I could go on and on, but as a fan of the original trilogy and someone who is bored with endless reboots, I would actually be made up if the PT was stricken from the record and eps 1-3 were completely reimagined.
I love everything Star Wars, however Jar Jar should have been put through extreme measure of torture whenever possible.
I also think that the reason for Anakin's jealousy and eventual turning on his mentor should have been a love triangle with the female lead, sort of in the Arthur / Guinevere / Lancelot mould, heroic knights, but instead they made the Jedi dull monks instead.
Anakin's eventual downfall should have been tragic, but instead it was just stilted, dull, wooden comedy. A massive missed opportunity.
This, of course, is also the best thing
Correct on the timing and the love triangle. I also hate that the Clone Wars were actually named after the clonetroopers - what a load of rubbish. In A New Hope, the clone wars sounded like an absolutely epic and legendary time that forged the reputations of Obi Wan and Anakin. The 'clone' reference could have been something really interesting that set up the reason for the wars - clone slaves or insurgents etc. But instead, we got this silly reference.
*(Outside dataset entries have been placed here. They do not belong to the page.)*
-- ==== Sys2Proof/Machine/Latcher.lean ====
section
/-! DEFINITION. The row address latcher: blank, address, latch high, latch low, unblank (R200 to R207). -/

namespace Sys2Proof.Machine

/-- The blank step (R201). -/
def blankStep (s : State) : State := { drive (.oe 1#1) s with rstate := .setaddr }

/-- The address step (R202). -/
def setaddrStep (s : State) : State := { drive (.a s.addr) s with rstate := .lathi }

/-- The latch-high step (R203). -/
def lathiStep (s : State) : State := { drive (.lat 1#1) s with rstate := .latlo }

/-- The latch-low step (R204). -/
def latloStep (s : State) : State := { drive (.lat 0#1) s with rstate := .unblank }

/-- The unblank step (R205). -/
def unblankStep (s : State) : State := { drive (.oe 0#1) s with rstate := .adv }

end Sys2Proof.Machine
end

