-- ==== Sys2Proof/Machine/Schedule.lean ====
section
/-! DEFINITION. Which agents have an enabled step, and which of them takes the next step (R13, R278, R286). -/

namespace Sys2Proof.Machine

/-- FIFO is empty and agent S is idle: every pushed word has been shifted out (R201, R310). -/
def drained (s : State) : Bool := s.fifo.isEmpty && decide (s.sstate = .idle)

/-- Agent P has an enabled step: a command is waiting (R24), or a pass or a sequence is in progress (R148, R233). -/
def pEnabled (s : State) : Bool :=
  match s.pstate with
  | .idle => (fetchCommand s).isSome
  | .blit => decide (s.ecur.toNat < 192)
  | .dim => true

/-- Agent R has an enabled step: the guards of R172, R192 and R201. -/
def rEnabled (s : State) : Bool :=
  match s.rstate with
  | .idle => false
  | .push => decide (s.fifo.length < s.cfg.fifoDepth)
  | .blank => !s.cfg.drainWait || drained s
  | .adv | .fetch | .setaddr | .lathi | .latlo | .unblank => true

/-- Agent S has an enabled step: in the middle of an item always, when idle the guard of R212. -/
def sEnabled (s : State) : Bool :=
  match s.sstate with
  | .idle => decide (s.phase = .active) && !s.fifo.isEmpty
  | .drive | .clkhi | .clklo => true

/-- The guard of an agent's step. -/
def enabled (s : State) : Agent → Bool
  | .P => pEnabled s
  | .R => rEnabled s
  | .S => sEnabled s

/-- The agents with an enabled step. -/
def enabledAgents (s : State) : List Agent := [Agent.P, .R, .S].filter (enabled s)

/-- The agent the schedule wants at the next choice: the written-out part first, then the free schedule. -/
def wanted (s : State) : Agent :=
  match s.sched with
  | a :: _ => a
  | [] => Config.schedule s.tick

/-- One scheduling choice has been made. -/
def choiceMade (s : State) : State := { s with sched := s.sched.tail, tick := s.tick + 1 }

/-- The agent that takes the next step and the state in which it takes it (R286). No agent enabled: none. One enabled: no
choice is made. More: the wanted agent if it is enabled, else the first enabled one. -/
def selectAgent (s : State) : Option (Agent × State) :=
  match enabledAgents s with
  | [] => none
  | [a] => some (a, s)
  | a :: _ :: _ => some (if enabled s (wanted s) then wanted s else a, choiceMade s)

end Sys2Proof.Machine
end

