-- ==== Sys2Proof/Laws/Encoder.lean ====
section
/-! SUPPORT. The bits of EncWord in terms of its pairs, and of a pair in terms of the two selected pixels. -/

namespace Sys2Proof.Machine

/-- Eight 2-bit parts side by side: bit n is bit n mod 2 of part (15 − n) / 2, counted from the most significant. -/
theorem getLsbD_eightPairs (q : Nat → BitVec 2) (n : Nat) (h : n < 16) :
    (q 0 ++ q 1 ++ q 2 ++ q 3 ++ q 4 ++ q 5 ++ q 6 ++ q 7).getLsbD n = (q ((15 - n) / 2)).getLsbD (n % 2) := by
  simp only [BitVec.getLsbD_append]
  interval_cases n <;> simp

/-- Bit n of a scan word is a bit of pair (15 − n) / 2 (R143). -/
theorem getLsbD_encWord (c : Params) (pb : Memory 1) (g i n : Nat) (h : n < 16) :
    (encWord c pb g i).getLsbD n = (encPair c pb g i ((15 - n) / 2)).getLsbD (n % 2) :=
  getLsbD_eightPairs (encPair c pb g i) n h

/-- The two bits of a pair without SLOT_SWAP: the first selection above the second (R143). -/
theorem encPair_plain {c : Params} (h : c.slotSwap = false) (pb : Memory 1) (g i k : Nat) :
    encPair c pb g i k =
      pbRead pb (wordChan i) (pairColumn c (wordPos i) k) (g + firstOffset c (wordSel i)) ++
      pbRead pb (wordChan i) (pairColumn c (wordPos i) k) (g + secondOffset c (wordSel i)) := by
  simp [encPair, h]

/-- The two bits of a pair with SLOT_SWAP: the second selection above the first (R145). -/
theorem encPair_swapped {c : Params} (h : c.slotSwap = true) (pb : Memory 1) (g i k : Nat) :
    encPair c pb g i k =
      pbRead pb (wordChan i) (pairColumn c (wordPos i) k) (g + secondOffset c (wordSel i)) ++
      pbRead pb (wordChan i) (pairColumn c (wordPos i) k) (g + firstOffset c (wordSel i)) := by
  simp [encPair, h]

/-- Bit 0 of two joined bits is the second. -/
theorem getLsbD_joinBits_zero (a b : Bit) : (a ++ b).getLsbD 0 = b.getLsbD 0 := by
  rw [BitVec.getLsbD_append]
  rfl

/-- Bit 1 of two joined bits is the first. -/
theorem getLsbD_joinBits_one (a b : Bit) : (a ++ b).getLsbD 1 = a.getLsbD 0 := by
  rw [BitVec.getLsbD_append]
  rfl

end Sys2Proof.Machine
end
It's like WW2 being called 'The Nazi Stormtroopers Wars'.
This is what I meant by the films having focus in the wrong place. The Clone Wars should have provided a spectacular backdrop to all three films, culminating in the absolute crushing dominance of the new empire. Instead, it started at the end of ep2 and ended midway through ep3. We only know Anakin and Obi Wan were mates because Obi Wan said so. From the movies themselves, they just looked like work colleagues with no special relationship.
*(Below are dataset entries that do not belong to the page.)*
-- ==== Sys2Proof/Laws/State.lean ====
section
/-! SUPPORT. One lemma per field of State per named update, each true by definition, so that no proof unfolds one. -/

namespace Sys2Proof.Machine

variable (s : State)

/-! ### drive -/

@[simp] theorem drive_cfg (e : PinEvent) : (drive e s).cfg = s.cfg := rfl
@[simp] theorem drive_cmds (e : PinEvent) : (drive e s).cmds = s.cmds := rfl
@[simp] theorem drive_cmdsRest (e : PinEvent) : (drive e s).cmdsRest = s.cmdsRest := rfl
@[simp] theorem drive_sched (e : PinEvent) : (drive e s).sched = s.sched := rfl
@[simp] theorem drive_tick (e : PinEvent) : (drive e s).tick = s.tick := rfl
@[simp] theorem drive_pb (e : PinEvent) : (drive e s).pb = s.pb := rfl
@[simp] theorem drive_st (e : PinEvent) : (drive e s).st = s.st := rfl
@[simp] theorem drive_fifo (e : PinEvent) : (drive e s).fifo = s.fifo := rfl
@[simp] theorem drive_cp (e : PinEvent) : (drive e s).cp = s.cp := rfl
@[simp] theorem drive_pstate (e : PinEvent) : (drive e s).pstate = s.pstate := rfl
@[simp] theorem drive_ecur (e : PinEvent) : (drive e s).ecur = s.ecur := rfl
@[simp] theorem drive_eacc (e : PinEvent) : (drive e s).eacc = s.eacc := rfl
@[simp] theorem drive_dlevel (e : PinEvent) : (drive e s).dlevel = s.dlevel := rfl
@[simp] theorem drive_drep (e : PinEvent) : (drive e s).drep = s.drep := rfl
@[simp] theorem drive_dbit (e : PinEvent) : (drive e s).dbit = s.dbit := rfl
@[simp] theorem drive_dsub (e : PinEvent) : (drive e s).dsub = s.dsub := rfl
@[simp] theorem drive_phase (e : PinEvent) : (drive e s).phase = s.phase := rfl
@[simp] theorem drive_flags (e : PinEvent) : (drive e s).flags = s.flags := rfl
@[simp] theorem drive_addr (e : PinEvent) : (drive e s).addr = s.addr := rfl
@[simp] theorem drive_rstate (e : PinEvent) : (drive e s).rstate = s.rstate := rfl
@[simp] theorem drive_widx (e : PinEvent) : (drive e s).widx = s.widx := rfl
@[simp] theorem drive_muxhold (e : PinEvent) : (drive e s).muxhold = s.muxhold := rfl
@[simp] theorem drive_sstate (e : PinEvent) : (drive e s).sstate = s.sstate := rfl
@[simp] theorem drive_osr (e : PinEvent) : (drive e s).osr = s.osr := rfl
@[simp] theorem drive_scnt (e : PinEvent) : (drive e s).scnt = s.scnt := rfl
@[simp] theorem drive_pins (e : PinEvent) : (drive e s).pins = s.pins.after e := rfl
@[simp] theorem drive_trace (e : PinEvent) : (drive e s).trace = s.trace ++ [e] := rfl
@[simp] theorem drive_rsp (e : PinEvent) : (drive e s).rsp = s.rsp := rfl

/-! ### respond -/

@[simp] theorem respond_cfg (v : Word) : (respond v s).cfg = s.cfg := rfl
@[simp] theorem respond_cmds (v : Word) : (respond v s).cmds = s.cmds := rfl
@[simp] theorem respond_cmdsRest (v : Word) : (respond v s).cmdsRest = s.cmdsRest := rfl
@[simp] theorem respond_sched (v : Word) : (respond v s).sched = s.sched := rfl
@[simp] theorem respond_tick (v : Word) : (respond v s).tick = s.tick := rfl
@[simp] theorem respond_pb (v : Word) : (respond v s).pb = s.pb := rfl
@[simp] theorem respond_st (v : Word) : (respond v s).st = s.st := rfl
@[simp] theorem respond_fifo (v : Word) : (respond v s).fifo = s.fifo := rfl
@[simp] theorem respond_cp (v : Word) : (respond v s).cp = s.cp := rfl
@[simp] theorem respond_pstate (v : Word) : (respond v s).pstate = s.pstate := rfl
@[simp] theorem respond_ecur (v : Word) : (respond v s).ecur = s.ecur := rfl
@[simp] theorem respond_eacc (v : Word) : (respond v s).eacc = s.eacc := rfl
@[simp] theorem respond_dlevel (v : Word) : (respond v s).dlevel = s.dlevel := rfl
@[simp] theorem respond_drep (v : Word) : (respond v s).drep = s.drep := rfl
@[simp] theorem respond_dbit (v : Word) : (respond v s).dbit = s.dbit := rfl
@[simp] theorem respond_dsub (v : Word) : (respond v s).dsub = s.dsub := rfl
@[simp] theorem respond_phase (v : Word) : (respond v s).phase = s.phase := rfl
@[simp] theorem respond_flags (v : Word) : (respond v s).flags = s.flags := rfl
@[simp] theorem respond_addr (v : Word) : (respond v s).addr = s.addr := rfl
@[simp] theorem respond_rstate (v : Word) : (respond v s).rstate = s.rstate := rfl
@[simp] theorem respond_widx (v : Word) : (respond v s).widx = s.widx := rfl
@[simp] theorem respond_muxhold (v : Word) : (respond v s).muxhold = s.muxhold := rfl
@[simp] theorem respond_sstate (v : Word) : (respond v s).sstate = s.sstate := rfl
@[simp] theorem respond_osr (v : Word) : (respond v s).osr = s.osr := rfl
@[simp] theorem respond_scnt (v : Word) : (respond v s).scnt = s.scnt := rfl
@[simp] theorem respond_pins (v : Word) : (respond v s).pins = s.pins := rfl
@[simp] theorem respond_trace (v : Word) : (respond v s).trace = s.trace := rfl
@[simp] theorem respond_rsp (v : Word) : (respond v s).rsp = s.rsp ++ [v] := rfl

/-! ### fifoPush -/

@[simp] theorem fifoPush_cfg (v : Word) : (fifoPush v s).cfg = s.cfg := rfl
@[simp] theorem fifoPush_cmds (v : Word) : (fifoPush v s).cmds = s.cmds := rfl
@[simp] theorem fifoPush_cmdsRest (v : Word) : (fifoPush v s).cmdsRest = s.cmdsRest := rfl
@[simp] theorem fifoPush_sched (v : Word) : (fifoPush v s).sched = s.sched := rfl
@[simp] theorem fifoPush_tick (v : Word) : (fifoPush v s).tick = s.tick := rfl
@[simp] theorem fifoPush_pb (v : Word) : (fifoPush v s).pb = s.pb := rfl
@[simp] theorem fifoPush_st (v : Word) : (fifoPush v s).st = s.st := rfl
@[simp] theorem fifoPush_fifo (v : Word) : (fifoPush v s).fifo = s.fifo ++ [v] := rfl
@[simp] theorem fifoPush_cp (v : Word) : (fifoPush v s).cp = s.cp := rfl
@[simp] theorem fifoPush_pstate (v : Word) : (fifoPush v s).pstate = s.pstate := rfl
@[simp] theorem fifoPush_ecur (v : Word) : (fifoPush v s).ecur = s.ecur := rfl
@[simp] theorem fifoPush_eacc (v : Word) : (fifoPush v s).eacc = s.eacc := rfl
@[simp] theorem fifoPush_dlevel (v : Word) : (fifoPush v s).dlevel = s.dlevel := rfl
@[simp] theorem fifoPush_drep (v : Word) : (fifoPush v s).drep = s.drep := rfl
@[simp] theorem fifoPush_dbit (v : Word) : (fifoPush v s).dbit = s.dbit := rfl
@[simp] theorem fifoPush_dsub (v : Word) : (fifoPush v s).dsub = s.dsub := rfl
@[simp] theorem fifoPush_phase (v : Word) : (fifoPush v s).phase = s.phase := rfl
@[simp] theorem fifoPush_flags (v : Word) : (fifoPush v s).flags = s.flags := rfl
@[simp] theorem fifoPush_addr (v : Word) : (fifoPush v s).addr = s.addr := rfl
@[simp] theorem fifoPush_rstate (v : Word) : (fifoPush v s).rstate = s.rstate := rfl
@[simp] theorem fifoPush_widx (v : Word) : (fifoPush v s).widx = s.widx := rfl
@[simp] theorem fifoPush_muxhold (v : Word) : (fifoPush v s).muxhold = s.muxhold := rfl
@[simp] theorem fifoPush_sstate (v : Word) : (fifoPush v s).sstate = s.sstate := rfl
@[simp] theorem fifoPush_osr (v : Word) : (fifoPush v s).osr = s.osr := rfl
@[simp] theorem fifoPush_scnt (v : Word) : (fifoPush v s).scnt = s.scnt := rfl
@[simp] theorem fifoPush_pins (v : Word) : (fifoPush v s).pins = s.pins := rfl
@[simp] theorem fifoPush_trace (v : Word) : (fifoPush v s).trace = s.trace := rfl
@[simp] theorem fifoPush_rsp (v : Word) : (fifoPush v s).rsp = s.rsp := rfl

/-! ### nextCommand -/

@[simp] theorem nextCommand_cfg : (nextCommand s).cfg = s.cfg := rfl
@[simp] theorem nextCommand_cmds : (nextCommand s).cmds = s.cmds := rfl
@[simp] theorem nextCommand_cmdsRest : (nextCommand s).cmdsRest = s.cmdsRest := rfl
@[simp] theorem nextCommand_sched : (nextCommand s).sched = s.sched := rfl
@[simp] theorem nextCommand_tick : (nextCommand s).tick = s.tick := rfl
@[simp] theorem nextCommand_pb : (nextCommand s).pb = s.pb := rfl
@[simp] theorem nextCommand_st : (nextCommand s).st = s.st := rfl
@[simp] theorem nextCommand_fifo : (nextCommand s).fifo = s.fifo := rfl
@[simp] theorem nextCommand_cp : (nextCommand s).cp = s.cp + 1 := rfl
@[simp] theorem nextCommand_pstate : (nextCommand s).pstate = s.pstate := rfl
@[simp] theorem nextCommand_ecur : (nextCommand s).ecur = s.ecur := rfl
@[simp] theorem nextCommand_eacc : (nextCommand s).eacc = s.eacc := rfl
@[simp] theorem nextCommand_dlevel : (nextCommand s).dlevel = s.dlevel := rfl
@[simp] theorem nextCommand_drep : (nextCommand s).drep = s.drep := rfl
@[simp] theorem nextCommand_dbit : (nextCommand s).dbit = s.dbit := rfl
@[simp] theorem nextCommand_dsub : (nextCommand s).dsub = s.dsub := rfl
@[simp] theorem nextCommand_phase : (nextCommand s).phase = s.phase := rfl
@[simp] theorem nextCommand_flags : (nextCommand s).flags = s.flags := rfl
@[simp] theorem nextCommand_addr : (nextCommand s).addr = s.addr := rfl
@[simp] theorem nextCommand_rstate : (nextCommand s).rstate = s.rstate := rfl
@[simp] theorem nextCommand_widx : (nextCommand s).widx = s.widx := rfl
@[simp] theorem nextCommand_muxhold : (nextCommand s).muxhold = s.muxhold := rfl
@[simp] theorem nextCommand_sstate : (nextCommand s).sstate = s.sstate := rfl
@[simp] theorem nextCommand_osr : (nextCommand s).osr = s.osr := rfl
@[simp] theorem nextCommand_scnt : (nextCommand s).scnt = s.scnt := rfl
@[simp] theorem nextCommand_pins : (nextCommand s).pins = s.pins := rfl
@[simp] theorem nextCommand_trace : (nextCommand s).trace = s.trace := rfl
@[simp] theorem nextCommand_rsp : (nextCommand s).rsp = s.rsp := rfl

/-! ### dropCommand -/

@[simp] theorem dropCommand_cfg (f : ErrFlag) : (dropCommand f s).cfg = s.cfg := rfl
@[simp] theorem dropCommand_cmds (f : ErrFlag) : (dropCommand f s).cmds = s.cmds := rfl
@[simp] theorem dropCommand_cmdsRest (f : ErrFlag) : (dropCommand f s).cmdsRest = s.cmdsRest := rfl
@[simp] theorem dropCommand_sched (f : ErrFlag) : (dropCommand f s).sched = s.sched := rfl
@[simp] theorem dropCommand_tick (f : ErrFlag) : (dropCommand f s).tick = s.tick := rfl
@[simp] theorem dropCommand_pb (f : ErrFlag) : (dropCommand f s).pb = s.pb := rfl
@[simp] theorem dropCommand_st (f : ErrFlag) : (dropCommand f s).st = s.st := rfl
@[simp] theorem dropCommand_fifo (f : ErrFlag) : (dropCommand f s).fifo = s.fifo := rfl
@[simp] theorem dropCommand_cp (f : ErrFlag) : (dropCommand f s).cp = s.cp + 1 := rfl
@[simp] theorem dropCommand_pstate (f : ErrFlag) : (dropCommand f s).pstate = s.pstate := rfl
@[simp] theorem dropCommand_ecur (f : ErrFlag) : (dropCommand f s).ecur = s.ecur := rfl
@[simp] theorem dropCommand_eacc (f : ErrFlag) : (dropCommand f s).eacc = s.eacc := rfl
@[simp] theorem dropCommand_dlevel (f : ErrFlag) : (dropCommand f s).dlevel = s.dlevel := rfl
@[simp] theorem dropCommand_drep (f : ErrFlag) : (dropCommand f s).drep = s.drep := rfl
@[simp] theorem dropCommand_dbit (f : ErrFlag) : (dropCommand f s).dbit = s.dbit := rfl
@[simp] theorem dropCommand_dsub (f : ErrFlag) : (dropCommand f s).dsub = s.dsub := rfl
@[simp] theorem dropCommand_phase (f : ErrFlag) : (dropCommand f s).phase = s.phase := rfl
@[simp] theorem dropCommand_flags (f : ErrFlag) : (dropCommand f s).flags = setFlag f s.flags := rfl
@[simp] theorem dropCommand_addr (f : ErrFlag) : (dropCommand f s).addr = s.addr := rfl
@[simp] theorem dropCommand_rstate (f : ErrFlag) : (dropCommand f s).rstate = s.rstate := rfl
@[simp] theorem dropCommand_widx (f : ErrFlag) : (dropCommand f s).widx = s.widx := rfl
@[simp] theorem dropCommand_muxhold (f : ErrFlag) : (dropCommand f s).muxhold = s.muxhold := rfl
@[simp] theorem dropCommand_sstate (f : ErrFlag) : (dropCommand f s).sstate = s.sstate := rfl
@[simp] theorem dropCommand_osr (f : ErrFlag) : (dropCommand f s).osr = s.osr := rfl
@[simp] theorem dropCommand_scnt (f : ErrFlag) : (dropCommand f s).scnt = s.scnt := rfl
@[simp] theorem dropCommand_pins (f : ErrFlag) : (dropCommand f s).pins = s.pins := rfl
@[simp] theorem dropCommand_trace (f : ErrFlag) : (dropCommand f s).trace = s.trace := rfl
@[simp] theorem dropCommand_rsp (f : ErrFlag) : (dropCommand f s).rsp = s.rsp := rfl

/-! ### choiceMade -/

@[simp] theorem choiceMade_cfg : (choiceMade s).cfg = s.cfg := rfl
@[simp] theorem choiceMade_cmds : (choiceMade s).cmds = s.cmds := rfl
@[simp] theorem choiceMade_cmdsRest : (choiceMade s).cmdsRest = s.cmdsRest := rfl
@[simp] theorem choiceMade_sched : (choiceMade s).sched = s.sched.tail := rfl
@[simp] theorem choiceMade_tick : (choiceMade s).tick = s.tick + 1 := rfl
@[simp] theorem choiceMade_pb : (choiceMade s).pb = s.pb := rfl
@[simp] theorem choiceMade_st : (choiceMade s).st = s.st := rfl
@[simp] theorem choiceMade_fifo : (choiceMade s).fifo = s.fifo := rfl
@[simp] theorem choiceMade_cp : (choiceMade s).cp = s.cp := rfl
@[simp] theorem choiceMade_pstate : (choiceMade s).pstate = s.pstate := rfl
@[simp] theorem choiceMade_ecur : (choiceMade s).ecur = s.ecur := rfl
@[simp] theorem choiceMade_eacc : (choiceMade s).eacc = s.eacc := rfl
@[simp] theorem choiceMade_dlevel : (choiceMade s).dlevel = s.dlevel := rfl
@[simp] theorem choiceMade_drep : (choiceMade s).drep = s.drep := rfl
@[simp] theorem choiceMade_dbit : (choiceMade s).dbit = s.dbit := rfl
@[simp] theorem choiceMade_dsub : (choiceMade s).dsub = s.dsub := rfl
@[simp] theorem choiceMade_phase : (choiceMade s).phase = s.phase := rfl
@[simp] theorem choiceMade_flags : (choiceMade s).flags = s.flags := rfl
@[simp] theorem choiceMade_addr : (choiceMade s).addr = s.addr := rfl
@[simp] theorem choiceMade_rstate : (choiceMade s).rstate = s.rstate := rfl
@[simp] theorem choiceMade_widx : (choiceMade s).widx = s.widx := rfl
@[simp] theorem choiceMade_muxhold : (choiceMade s).muxhold = s.muxhold := rfl
@[simp] theorem choiceMade_sstate : (choiceMade s).sstate = s.sstate := rfl
@[simp] theorem choiceMade_osr : (choiceMade s).osr = s.osr := rfl
@[simp] theorem choiceMade_scnt : (choiceMade s).scnt = s.scnt := rfl
@[simp] theorem choiceMade_pins : (choiceMade s).pins = s.pins := rfl
@[simp] theorem choiceMade_trace : (choiceMade s).trace = s.trace := rfl
@[simp] theorem choiceMade_rsp : (choiceMade s).rsp = s.rsp := rfl

end Sys2Proof.Machine
end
Also, the way in which the empire emerged was spectacularly underwhelming. It was all political. The movies are called Star Wars! It should have been military domination that terrified the citizens of the Republic. As it was, all the senators applauded their democratic Republic being completely 're-organised' in to an empire.
With age, that raises issues with The Phantom Menace and Attack of the Clones in particular. They took things far too seriously with those two, and didn't have the stellar script or acting skills needed to pull it off. The best actors were stuck in the background, whilst apparently pretty faces lit up the fore. Of all the jedi only Liam Neeson's Qui Gon interests me now, with Yoda being pretty awesome but his back-to-front sentences being used to the extreme and to great annoyance.
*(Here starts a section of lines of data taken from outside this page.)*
-- ==== Sys2Proof/Laws/Ops.lean ====
section
/-! SUPPORT. One lemma per shared operation that says once what it does: the range test, the check of the parameters, the
sub-steps of the brightness sequence, the pop, reset, and placing a command. -/

namespace Sys2Proof.Machine

variable (s : State)

/-- The range predicate (R121). -/
theorem inrange_iff (x y : Int) : inrange x y = true ↔ 0 ≤ x ∧ x < 64 ∧ 0 ≤ y ∧ y < 16 := by
  simp only [inrange, Bool.and_eq_true, decide_eq_true_eq, and_assoc]
  rfl

/-- The parameters inside R10. -/
theorem paramsOk_iff (c : Params) :
    paramsOk c = true ↔ 1 ≤ c.fifoDepth ∧ rowSelOk c.rowSel = true ∧ c.latAssertBit < 16 := by
  simp only [paramsOk, Bool.and_eq_true, decide_eq_true_eq, and_assoc]
  rfl

/-- The default parameters lie inside R10 for every queue of at least one item. -/
theorem paramsOk_default {d : Nat} (h : 1 ≤ d) : paramsOk (Params.default d) = true := by
  rw [paramsOk_iff]
  exact ⟨h, rfl, (by decide : 12 < 16)⟩

/-- The two memories after reset are in canonical form. -/
theorem reset_memories_wf (c : Params) : Memory.wf (State.resetFor c).pb ∧ Memory.wf (State.resetFor c).st :=
  ⟨Memory.wf_nil, Memory.wf_nil⟩

/-- The sub-steps of the brightness sequence, one equation for each value of DSUB (R233). -/
theorem dimStep_lat (h : s.dsub = .lat) :
    dimStep s = { if s.dbit.toNat = s.cfg.latAssertBit then drive (.lat 1#1) s else s with dsub := .data } := by
  simp [dimStep, h]

theorem dimStep_data (h : s.dsub = .data) :
    dimStep s = { drive (.data (dimBit s.dlevel s.dbit.toNat ++ dimBit s.dlevel s.dbit.toNat)) s with
      dsub := .clkhi } := by
  simp [dimStep, h]

theorem dimStep_clkhi (h : s.dsub = .clkhi) : dimStep s = { drive (.clk 1#1) s with dsub := .clklo } := by
  simp [dimStep, h]

theorem dimStep_clklo (h : s.dsub = .clklo) :
    dimStep s = { drive (.clk 0#1) s with
      dbit := s.dbit + 1#5, dsub := if s.dbit = 15#5 then .latclr else .lat } := by
  simp [dimStep, h]

theorem dimStep_latclr (h : s.dsub = .latclr) :
    dimStep s = { drive (.lat 0#1) s with
      dbit := 0#5
      drep := s.drep + 1#5
      dsub := .lat
      pstate := if s.drep + 1#5 = 24#5 then .idle else s.pstate
      cp := if s.drep + 1#5 = 24#5 then s.cp + 1 else s.cp } := by
  simp only [dimStep, h]
  split <;> rfl

/-- The pop with an item in the queue (R212). -/
theorem popStep_cons {item : Word} {rest : List Word} (h : s.fifo = item :: rest) :
    popStep s = { s with fifo := rest, osr := item.extractLsb' 0 16, scnt := 8#4, sstate := .drive } := by
  simp [popStep, h]

/-- What agent S's step did, by SSTATE. -/
theorem serializerStep_cases :
    (s.sstate = .idle ∧ serializerStep s = popStep s) ∨ (s.sstate = .drive ∧ serializerStep s = driveStep s) ∨
    (s.sstate = .clkhi ∧ serializerStep s = clkhiStep s) ∨ (s.sstate = .clklo ∧ serializerStep s = clkloStep s) := by
  unfold serializerStep
  cases h : s.sstate <;> simp

/-- CMDS inside its written-out part. -/
theorem commandAt_written {n : Nat} (h : n < s.cmds.length) : commandAt s n = some s.cmds[n] := by
  simp [commandAt, h]

/-- CMDS beyond its written-out part. -/
theorem commandAt_rest {n : Nat} (h : s.cmds.length ≤ n) :
    commandAt s n = s.cmdsRest.map fun k => Config.laterCommand k n := by
  simp [commandAt, h]

/-- Where CMDS has a word (R90): inside the written-out part, and everywhere if it is infinite. -/
theorem commandAt_isSome (n : Nat) : (commandAt s n).isSome = true ↔ n < s.cmds.length ∨ s.cmdsRest ≠ none := by
  by_cases h : n < s.cmds.length
  · simp [commandAt_written s h, h]
  · rw [commandAt_rest s (Nat.le_of_not_lt h)]
    simp [h, Option.isSome_iff_ne_none]

/-- Placing a command changes CMDS at CP, and fills a finite list that is shorter with zero words. -/
theorem commandAt_presentCommand (w : Word) (n : Nat) :
    commandAt (presentCommand w s) n =
      if n = s.cp then some w else if n < s.cp then some ((commandAt s n).getD 0#32) else commandAt s n := by
  have hc : (presentCommand w s).cmds = placeCommand w s := rfl
  have hr : (presentCommand w s).cmdsRest = s.cmdsRest := rfl
  unfold commandAt
  rw [hc, hr]
  rcases Nat.lt_trichotomy n s.cp with h | h | h
  · simp [placeCommand, commandAt, h, Nat.ne_of_lt h, List.getElem?_append]
  · simp [placeCommand, h]
  · obtain ⟨d, rfl⟩ : ∃ d, n = s.cp + 1 + d := ⟨n - (s.cp + 1), by omega⟩
    have h1 : ¬ s.cp + 1 + d = s.cp := by omega
    have h2 : ¬ s.cp + 1 + d < s.cp := by omega
    have h3 : s.cp + 1 + d - s.cp = d + 1 := by omega
    simp [placeCommand, h1, h2, h3, List.getElem?_append]

/-- The word that was presented is the next command of agent P, which is between commands. -/
theorem fetch_presentCommand (w : Word) :
    fetchCommand (presentCommand w s) = some w ∧ (presentCommand w s).pstate = .idle := by
  refine ⟨?_, rfl⟩
  change commandAt (presentCommand w s) s.cp = some w
  rw [commandAt_presentCommand, if_pos rfl]

end Sys2Proof.Machine
end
I still quite like Revenge of the Sith. It still had a lot of that unwarranted earlier seriousness, but some of it now felt warranted by the story. Had the characters been better written and acted in the previous two films, the climatic battle scenes here would have made for astounding cinema. There's a bit here and there where the film had a little more fun, and it certainly keeps things moving at a brisker pace - it's better for it. The music is also brilliant (though that can be said for the whole prequel trilogy) and I do enjoy the fight between Yoda and the Emperor...it was crazy, stupid, fun, important, but not overly long. My favourite scene in the film is the dialogue-free cityscape scene where Padme ruminates over her future with Anakin... it's actually a very powerful scene, with powerful but eerie music in the background, and absolutely no dialogue (this is important where Haden Christensen is concerned... he's actually very good at acting when he's not speaking) - a moment where I glimpsed what I thought they were trying to do with these films, but it's unfortunately all too short and there is still much to criticse elsewhere.
Isn't that how most things happen...before an army is formed.